theorem witness_UpdatesAreVerifiedStagedAndKept_3 :
    (let u := (step_ 1 1600000000 ({ zA with now := 1800000000 })).advance 0; let v := u.riari; u.Unwatched ∧ v.fwStep = 1 ∧ v.fwAt + 1600000000 ≤ u.now ∧ v.back < 2) ∧
    (let u := (step_ 1 1599999999 ({ zA with now := 1800000000 })).advance 0; let v := u.riari; u.Unwatched ∧ (v.fwStep ≠ 1 ∨ u.now < v.fwAt + 1600000000)) ∧
    (let u := zA.advance 0; u.Commands (cmdM ses 272 []) ses 272 [] ∧ (u.fget F.UPDSTAT_FWSTG 0 0 = 0 ∨ u.pendTiles ≠ [])) ∧
    (let u := (cutOn (fws zA)).advance 0; u.Commands (cmdM ses 272 []) ses 272 [] ∧ u.fget F.UPDSTAT_FWSTG 0 0 = 1 ∧ u.pendTiles = [] ∧ u.cutArmed = true) ∧
    (let u := (fws zA).advance 0; u.Commands (cmdM ses 272 []) ses 272 [] ∧ u.fget F.UPDSTAT_FWSTG 0 0 = 1 ∧ u.pendTiles = [] ∧ u.cutArmed = false) ∧
    (let u := (dv DevState.fault zA).advance 0; u.Commands (cmdM ses 273 []) ses 273 [] ∧ u.dev = DevState.fault ∧ u.riari.verified = none) ∧
    (let u := (dv DevState.fault (slotV 5 zA)).advance 0; u.Commands (cmdM ses 273 []) ses 273 [] ∧ u.dev = DevState.fault ∧ u.riari.verified = some 1 ∧ (u.slotImage 1).version < 2 ^ 32) ∧
    (let u := zA.advance 0; u.Commands (cmdM ses 273 []) ses 273 [] ∧ u.dev ≠ DevState.fault ∧ u.fget F.UPDSTAT_FWTRIAL 0 0 = 0) :=
  ⟨⟨⟨by decide +kernel, by decide +kernel⟩, by decide +kernel, by decide +kernel, by decide +kernel⟩,
   ⟨⟨by decide +kernel, by decide +kernel⟩, by decide +kernel⟩,
   ⟨⟨⟨⟨by decide +kernel, by decide +kernel⟩, by decide +kernel, by decide +kernel, by decide +kernel, ⟨1, by decide +kernel, rfl⟩, by decide +kernel, by decide +kernel, by decide +kernel⟩, by decide +kernel, by decide +kernel⟩, by decide +kernel⟩,
   ⟨⟨⟨⟨by decide +kernel, by decide +kernel⟩, by decide +kernel, by decide +kernel, by decide +kernel, ⟨1, by decide +kernel, rfl⟩, by decide +kernel, by decide +kernel, by decide +kernel⟩, by decide +kernel, by decide +kernel⟩, by decide +kernel, by decide +kernel, by decide +kernel⟩,
   ⟨⟨⟨⟨by decide +kernel, by decide +kernel⟩, by decide +kernel, by decide +kernel, by decide +kernel, ⟨1, by decide +kernel, rfl⟩, by decide +kernel, by decide +kernel, by decide +kernel⟩, by decide +kernel, by decide +kernel⟩, by decide +kernel, by decide +kernel, by decide +kernel⟩,
   ⟨⟨⟨⟨by decide +kernel, by decide +kernel⟩, by decide +kernel, by decide +kernel, by decide +kernel, ⟨1, by decide +kernel, rfl⟩, by decide +kernel, by decide +kernel, by decide +kernel⟩, by decide +kernel, by decide +kernel⟩, by decide +kernel, by decide +kernel⟩,
   ⟨⟨⟨⟨by decide +kernel, by decide +kernel⟩, by decide +kernel, by decide +kernel, by decide +kernel, ⟨1, by decide +kernel, rfl⟩, by decide +kernel, by decide +kernel, by decide +kernel⟩, by decide +kernel, by decide +kernel⟩, by decide +kernel, by decide +kernel, by decide +kernel⟩,
   ⟨⟨⟨⟨by decide +kernel, by decide +kernel⟩, by decide +kernel, by decide +kernel, by decide +kernel, ⟨1, by decide +kernel, rfl⟩, by decide +kernel, by decide +kernel, by decide +kernel⟩, by decide +kernel, by decide +kernel⟩, by decide +kernel, by decide +kernel⟩⟩

theorem witness_UpdatesAreVerifiedStagedAndKept_4 :
    (let u := (((slotV 5 zA).fset F.UPDSTAT_FWTRIAL 0 0 1).fset F.UPDSTAT_ACTSLOT 0 0 1).advance 0; let act := u.fget F.UPDSTAT_ACTSLOT 0 0; u.Commands (cmdM ses 273 []) ses 273 [] ∧ u.dev ≠ DevState.fault ∧ u.fget F.UPDSTAT_FWTRIAL 0 0 = 1 ∧ (u.slotImage act).version < 2 ^ 32) ∧
    (let u := zA.advance 0; let range := 4 % 8 = 0 ∧ 4 + 4096 ≤ u.dsize ∧ u.inReel 4 4096 = false ∧ u.accessFault (Req.aklofy 2) 4 8 true = none; u.Commands (cmdM ses 304 [4]) ses 304 [4] ∧ (¬range)) ∧
    (let u := (full zA).advance 0; let q := u.riari.lmsNext; let range := 4096 % 8 = 0 ∧ 4096 + 4096 ≤ u.dsize ∧ u.inReel 4096 4096 = false ∧ u.accessFault (Req.aklofy 2) 4096 8 true = none; u.Commands (cmdM ses 304 [4096]) ses 304 [4096] ∧ range ∧ u.dev ≠ DevState.fault ∧ q + 1 + 2 ^ 20 ≤ 2 ^ 40 ∧ u.Still) ∧
    (let u := zA.advance 0; let arg := (if isFab (LinkId.catch_ (3 : Fin 32)) = true then 32 else 0) + lkIx (LinkId.catch_ (3 : Fin 32)); let used := isFab (LinkId.catch_ (3 : Fin 32)) = false ∧ u.dev ≠ DevState.standby ∧ ∃ i < 64, u.fget F.SITEW0_EN 0 (64 * lkIx (LinkId.catch_ (3 : Fin 32)) + i) = 1; u.Commands (cmdM ses 320 [3]) ses 320 [arg] ∧ (used ∨ u.linkSt (LinkId.catch_ (3 : Fin 32)) = 0)) ∧
    (let u := (lk (LinkId.catch_ (31 : Fin 32)) 3 zA).advance 0; let arg := (if isFab (LinkId.catch_ (31 : Fin 32)) = true then 32 else 0) + lkIx (LinkId.catch_ (31 : Fin 32)); let used := isFab (LinkId.catch_ (31 : Fin 32)) = false ∧ u.dev ≠ DevState.standby ∧ ∃ i < 64, u.fget F.SITEW0_EN 0 (64 * lkIx (LinkId.catch_ (31 : Fin 32)) + i) = 1; u.Commands (cmdM ses 320 [31]) ses 320 [arg] ∧ (¬used) ∧ u.linkSt (LinkId.catch_ (31 : Fin 32)) ≠ 0) ∧
    (let u := (lk (LinkId.fabric (15 : Fin 16)) 3 zA).advance 0; let arg := (if isFab (LinkId.fabric (15 : Fin 16)) = true then 32 else 0) + lkIx (LinkId.fabric (15 : Fin 16)); let used := isFab (LinkId.fabric (15 : Fin 16)) = false ∧ u.dev ≠ DevState.standby ∧ ∃ i < 64, u.fget F.SITEW0_EN 0 (64 * lkIx (LinkId.fabric (15 : Fin 16)) + i) = 1; u.Commands (cmdM ses 320 [47]) ses 320 [arg] ∧ (¬used) ∧ u.linkSt (LinkId.fabric (15 : Fin 16)) ≠ 0) :=
  ⟨⟨⟨⟨⟨by decide +kernel, by decide +kernel⟩, by decide +kernel, by decide +kernel, by decide +kernel, ⟨1, by decide +kernel, rfl⟩, by decide +kernel, by decide +kernel, by decide +kernel⟩, by decide +kernel, by decide +kernel⟩, by decide +kernel, by decide +kernel, by decide +kernel⟩,
   ⟨⟨⟨⟨by decide +kernel, by decide +kernel⟩, by decide +kernel, by decide +kernel, by decide +kernel, ⟨1, by decide +kernel, rfl⟩, by decide +kernel, by decide +kernel, by decide +kernel⟩, by decide +kernel, by decide +kernel⟩, by decide +kernel⟩,
   ⟨⟨⟨⟨by decide +kernel, by decide +kernel⟩, by decide +kernel, by decide +kernel, by decide +kernel, ⟨1, by decide +kernel, rfl⟩, by decide +kernel, by decide +kernel, by decide +kernel⟩, by decide +kernel, by decide +kernel⟩, by decide +kernel, by decide +kernel, by decide +kernel, still_of _ (by decide +kernel) rfl (by decide +kernel)⟩,
   ⟨⟨⟨⟨by decide +kernel, by decide +kernel⟩, by decide +kernel, by decide +kernel, by decide +kernel, ⟨1, by decide +kernel, rfl⟩, by decide +kernel, by decide +kernel, by decide +kernel⟩, by decide +kernel, by decide +kernel⟩, by decide +kernel⟩,
   ⟨⟨⟨⟨by decide +kernel, by decide +kernel⟩, by decide +kernel, by decide +kernel, by decide +kernel, ⟨1, by decide +kernel, rfl⟩, by decide +kernel, by decide +kernel, by decide +kernel⟩, by decide +kernel, by decide +kernel⟩, by decide +kernel, by decide +kernel⟩,
   ⟨⟨⟨⟨by decide +kernel, by decide +kernel⟩, by decide +kernel, by decide +kernel, by decide +kernel, ⟨1, by decide +kernel, rfl⟩, by decide +kernel, by decide +kernel, by decide +kernel⟩, by decide +kernel, by decide +kernel⟩, by decide +kernel, by decide +kernel⟩⟩
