-- ==== Sys2Proof/Tests/Slice0.lean ====
section
/-! SUPPORT. The author's tests: ill-formed commands are refused, the worked examples of the manual, and the reset state. The witnesses of the statements stand in Tests/W01 to Tests/W28. -/
namespace Sys2Proof.Tests
open Sys2Proof.Machine

/-! ### Ill-formed commands: one for each check of WellFormed.lean -/

theorem test_wf_thread_core : (Instr.registerWrite (.thread 68 0) 0 0).wf = false := by decide

theorem test_wf_thread_number : (Instr.registerWrite (.thread 0 16) 0 0).wf = false := by decide

theorem test_wf_firing_tile : (Instr.qdbProd (.firing 64 0) 0 0 0).wf = false := by decide

theorem test_wf_firing_unit : (Instr.qdbProd (.firing 0 4) 0 0 0).wf = false := by decide

theorem test_wf_privilege : (Instr.rushcfgEn (.aklofy 3) none 0).wf = false := by decide

theorem test_wf_dma_tile : (Instr.registerWrite (.dma 64 0) 0 0).wf = false := by decide

theorem test_wf_dma_number : (Instr.registerWrite (.dma 0 16) 0 0).wf = false := by decide

theorem test_wf_address : (Instr.registerWrite .host (2 ^ 48) 0).wf = false := by decide

theorem test_wf_datagram_ip : (Instr.close 0 ⟨0, 2 ^ 32, 0, []⟩).wf = false := by decide

theorem test_wf_datagram_port : (Instr.close 0 ⟨0, 0, 2 ^ 16, []⟩).wf = false := by decide

theorem test_wf_datagram_length (m : AkMsg) (h : 65507 < m.bytes.length) : (Instr.close 0 m).wf = false := by
  show AkMsg.wf m = false
  simp [AkMsg.wf, Nat.not_le.mpr h]

theorem test_wf_bar0_end : (Instr.hostAccess 0 ⟨0, 0x2000000, 0, .read⟩).wf = false := by decide

theorem test_wf_bar2_end : (Instr.hostAccess 0 ⟨1, 0xFFF, 1, .read⟩).wf = false := by decide

theorem test_wf_bar4_end : (Instr.hostAccess 0 ⟨2, 0x1000000000, 0, .read⟩).wf = false := by decide

theorem test_wf_bar_write : (Instr.hostAccess 0 ⟨0, 0, 3, .write (2 ^ 32)⟩).wf = false := by decide

theorem test_wf_bar_add : (Instr.hostAccess 0 ⟨0, 0, 3, .add (2 ^ 32)⟩).wf = false := by decide

theorem test_wf_bar_swap : (Instr.hostAccess 0 ⟨0, 0, 3, .swap (2 ^ 32)⟩).wf = false := by decide

theorem test_wf_ptp_domain : (Instr.ptpSync 0 ⟨0, 256, 0, 0, 0, 0, 0, 0⟩).wf = false := by decide

theorem test_wf_session : (Instr.hb 0 (2 ^ 32)).wf = false := by decide

theorem test_wf_lockout : (Instr.authLockoutExpiry 0 (2 ^ 32)).wf = false := by decide

theorem test_wf_frame : (Instr.catchFrame 0 0 [0, 0, 0, 0, 0, 0, 0] 0).wf = false := by decide

theorem test_wf_block : (Instr.live 0 (.catch_ 0) [] 0).wf = false := by decide

theorem test_wf_ring_entry : (Instr.commandRingEntry 0 []).wf = false := by decide

theorem test_wf_sensors : (Instr.junctionSensorRead 0 [] 0).wf = false := by decide

theorem test_wf_accepts : (Instr.hostAccess 0 ⟨2, 0xFFFFFFFFF, 0, .write 255⟩).wf = true := by decide

/-! ### Worked examples of the manual -/

/-- Example 6.1: the fields of ADD w5, w7, w9 with flags set. -/
theorem test_example_6_1_strand :
    (nOpc 0x000A748800000000, nMode 0x000A748800000000, iRD 0x000A748800000000, iRA 0x000A748800000000, iRB 0x000A748800000000, iAM 0x000A748800000000) =
      (0x00, 0, 5, 7, 9, 1) := by decide

/-- Example 6.1: AND in node form. -/
theorem test_example_6_1_node : (nOpc 0x089A040068100000, nMode 0x089A040068100000) = (0x08, 2) := by decide

/-- 07 R175: MUL of the most negative word by −1. -/
theorem test_mul_overflows :
    ((mulOp 0x8000000000000000 0xFFFFFFFFFFFFFFFF).d, (mulOp 0x8000000000000000 0xFFFFFFFFFFFFFFFF).v) = (0x8000000000000000, some true) := by decide

/-- 07 R175: MULU of the same words. -/
theorem test_mulu_product : prod false 0x8000000000000000 0xFFFFFFFFFFFFFFFF = 0x7FFFFFFFFFFFFFFF8000000000000000 := by decide

/-- Example 7.1: what DSET leaves of −7 and 2. -/
theorem test_example_7_1_dset :
    ((dset 64 true (-7) 2 0).rd, (dset 64 true (-7) 2 0).ph, (dset 64 true (-7) 2 0).pl, (dset 64 true (-7) 2 0).fl) = (2, 0, 7, 5) := by decide

/-- Example 7.1: what DFIN makes of PL 3 and PH 1. -/
theorem test_example_7_1_dfin : ((dfin 64 1 3 5).rd, (dfin 64 1 3 5).ph, (dfin 64 1 3 5).pl, (dfin 64 1 3 5).fl) = (-3, -1, -3, 1) := by decide

/-- Example 4.1: BCYC of DEPTH 12. -/
theorem test_example_4_1 : boundCycles 12 = 206 := by decide

/-! ### Reset and the queue -/

theorem test_reset_pending : State.reset.pending = [] := by decide

theorem test_reset_memory : Memory.wf State.reset.mem = true := by decide

theorem test_no_word_is_a_command : decodeTableWord 64 0 = none := by decide

end Sys2Proof.Tests
end

/-! Register writes (00 R8, R402; 05 R130; 06 R144): a thread that traps while a load is in its shadow gets the load's value, which the statement about refused writes leaves out. -/
namespace Sys2Proof.Machine

/-! ### What a trap leaves in the registers -/

/-- A trap completes the loads whose data has arrived (05 R130), whichever way it ends. -/
theorem trap_thr_w (s : State) (c n code pc : Nat) (pcx : Bool) : ((s.trap c n code pc pcx).thr c n).w = (s.thr c n).landAll.w := by
  unfold State.trap
  dsimp only
  split <;> rw [State.thr_setThr_self]

theorem State.trapped_w (u : State) (c n pc : Nat) (x : Thread) : (u.trapped c n pc x).w = x.w := by
  unfold State.trapped
  dsimp only
  split <;> rfl

/-- A trap is the one `Trapped` describes only if it lands nothing in the w registers. -/
theorem Trapped.landAll_w {s : State} {c n code k pc : Nat} {pcx : Bool} {ch : Changes} (h : Trapped s (s.trap c n code pc pcx) c n k pc ch) :
    (s.thr c n).landAll.w = (s.thr c n).w := by
  have hw : ((s.trap c n code pc pcx).thr c n).w = (s.trapped c n pc (s.thr c n)).w := by
    simpa using congrArg Thread.w h.thread
  rwa [trap_thr_w, State.trapped_w] at hw

/-! ### A register write in the shadow of a load -/

/-- An LDD to w1 whose data has arrived, in its shadow. -/
def shadowLoad : Load :=
  { id := 0, pc := 0, dests := [.w 1], size := 8, ext := .zero, parts := 0, acc := 7, vals := [7], code := 0, arrived := true, passed := 0, issued := 0, snap := Thread.rst.snap }

/-- After reset, thread 0 of the first control core is READY in the shadow of its load. -/
def inShadow : State := { State.reset with threads := [(64 * 16, { Thread.rst with st := .ready, loads := [shadowLoad] })] }

theorem inShadow_canTell : inShadow.canTell (.thread 64 0) := ⟨by decide, by decide, by decide, fun h => absurd h (by decide)⟩

/-- A write that is not aligned makes the thread trap. -/
theorem inShadow_write : exec (.registerWrite (.thread 64 0) (regAddr .PRGCFG 0 0 + 1) 0) inShadow = .next (inShadow.trap 64 0 3 0 false) := rfl

theorem inShadow_lands : (inShadow.thr 64 0).landAll.w ≠ (inShadow.thr 64 0).w := by decide

/-- Refutes O32: a READY thread whose load has arrived in its shadow makes a write that is not aligned. The trap lands the load in w1 (05 R130), where `RefusedWith` has the registers of a thread with no load open. -/
theorem not_registerWritesAreCheckedInOrder : ¬ Obligations.RegisterWritesAreCheckedInOrder := by
  unfold Obligations.RegisterWritesAreCheckedInOrder
  rintro ⟨hwrite, -, -⟩
  have hexists : regExists .PRGCFG 0 0 := by unfold regExists; decide
  obtain ⟨-, -, hunaligned⟩ := hwrite inShadow (.thread 64 0) .PRGCFG 0 0 0 hexists
  obtain ⟨t, ht, hrefused⟩ := hunaligned 1 (by decide) (by decide) nofun inShadow_canTell
  rw [inShadow_write] at ht
  cases ht
  exact inShadow_lands hrefused.landAll_w

end Sys2Proof.Machine

/-! The places of the physical tiles on the mesh (01 R14). -/
namespace Sys2Proof.Machine

/-- Tiles 0 to 31 fill rows 0 to 3 and are numbered as their routers are (01 R14). -/
theorem routerOfPhys_of_lt {p : Nat} (h : p < 32) : routerOfPhys p = p := if_pos h

/-- Tiles 32 to 63 fill rows 5 to 8: row 4, of eight routers, is passed over (01 R14). -/
theorem routerOfPhys_of_le_of_lt {p : Nat} (hle : 32 ≤ p) (hlt : p < 64) : routerOfPhys p = p + 8 := by
  rw [routerOfPhys, if_neg hle.not_gt, if_pos hlt]

/-- Passing over a whole row leaves the column as it is. -/
theorem routerOfPhys_mod_eight {p : Nat} (h : p < 64) : routerOfPhys p % 8 = p % 8 := by
  rcases Nat.lt_or_ge p 32 with hbefore | hafter
  · rw [routerOfPhys_of_lt hbefore]
  · rw [routerOfPhys_of_le_of_lt hafter h, Nat.add_mod_right]

theorem routerOfPhys_div_eight {p : Nat} (hle : 32 ≤ p) (hlt : p < 64) : routerOfPhys p / 8 = p / 8 + 1 := by
  rw [routerOfPhys_of_le_of_lt hle hlt, Nat.add_div_right p (by decide)]

/-- Settles O58: tiles 0 to 63 by the rows before and after row 4, and the four tiles in row 4 one by one. -/
theorem tilesHaveTheirPlaces : Obligations.TilesHaveTheirPlaces := by
  unfold Obligations.TilesHaveTheirPlaces
  refine ⟨fun p hp => ?column, fun p hp => ?rowsBefore, fun p hp hle => ?rowsAfter, ?spares⟩
  case column => exact routerOfPhys_mod_eight hp
  case rowsBefore => exact congrArg (· / 8) (routerOfPhys_of_lt hp)
  case rowsAfter => exact routerOfPhys_div_eight hle hp
  case spares => decide

end Sys2Proof.Machine

/-! The matching store (02 R24 to R40; log 70): what a lookup, the spill write buffer and a probe do with a token. -/
namespace Sys2Proof.Machine

/-! ### Entries that wait for a token (02 R34, R40) -/

/-- The store's own test for an entry that waits for the other operand of a token. -/
def Entry.waits (e : Entry) (k : Token) (port : Nat) : Bool :=
  e.tok.ctx = k.ctx && e.tok.idx = k.idx && e.tok.iter = k.iter && e.port = port && !e.held

theorem Entry.waits_iff {e : Entry} {k : Token} {port : Nat} : e.waits k port = true ↔ e.waitsFor k port := by
  simp [Entry.waits, Entry.waitsFor, and_assoc]

theorem Entry.not_waits_iff {e : Entry} {k : Token} {port : Nat} : (!e.waits k port) = true ↔ ¬e.waitsFor k port := by
  rw [← Entry.waits_iff, Bool.not_eq_true', Bool.not_eq_true]

theorem filter_waits_eq_nil {l : List Entry} {k : Token} {port : Nat} (h : ∀ g ∈ l, ¬g.waitsFor k port) : l.filter (·.waits k port) = [] :=
  List.filter_eq_nil_iff.2 fun g hg hw => h g hg (Entry.waits_iff.1 hw)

——————

— YOUR TASK —
From the records above, quote only the lines running from the line with "over (01 R14). -/" to the line with "rw [routerOfPhys, if_neg", both lines included.

— ANSWER FOR THE TASK —
/-- Tiles 32 to 63 fill rows 5 to 8: row 4, of eight routers, is passed over (01 R14). -/
theorem routerOfPhys_of_le_of_lt {p : Nat} (hle : 32 ≤ p) (hlt : p < 64) : routerOfPhys p = p + 8 := by
  rw [routerOfPhys, if_neg hle.not_gt, if_pos hlt]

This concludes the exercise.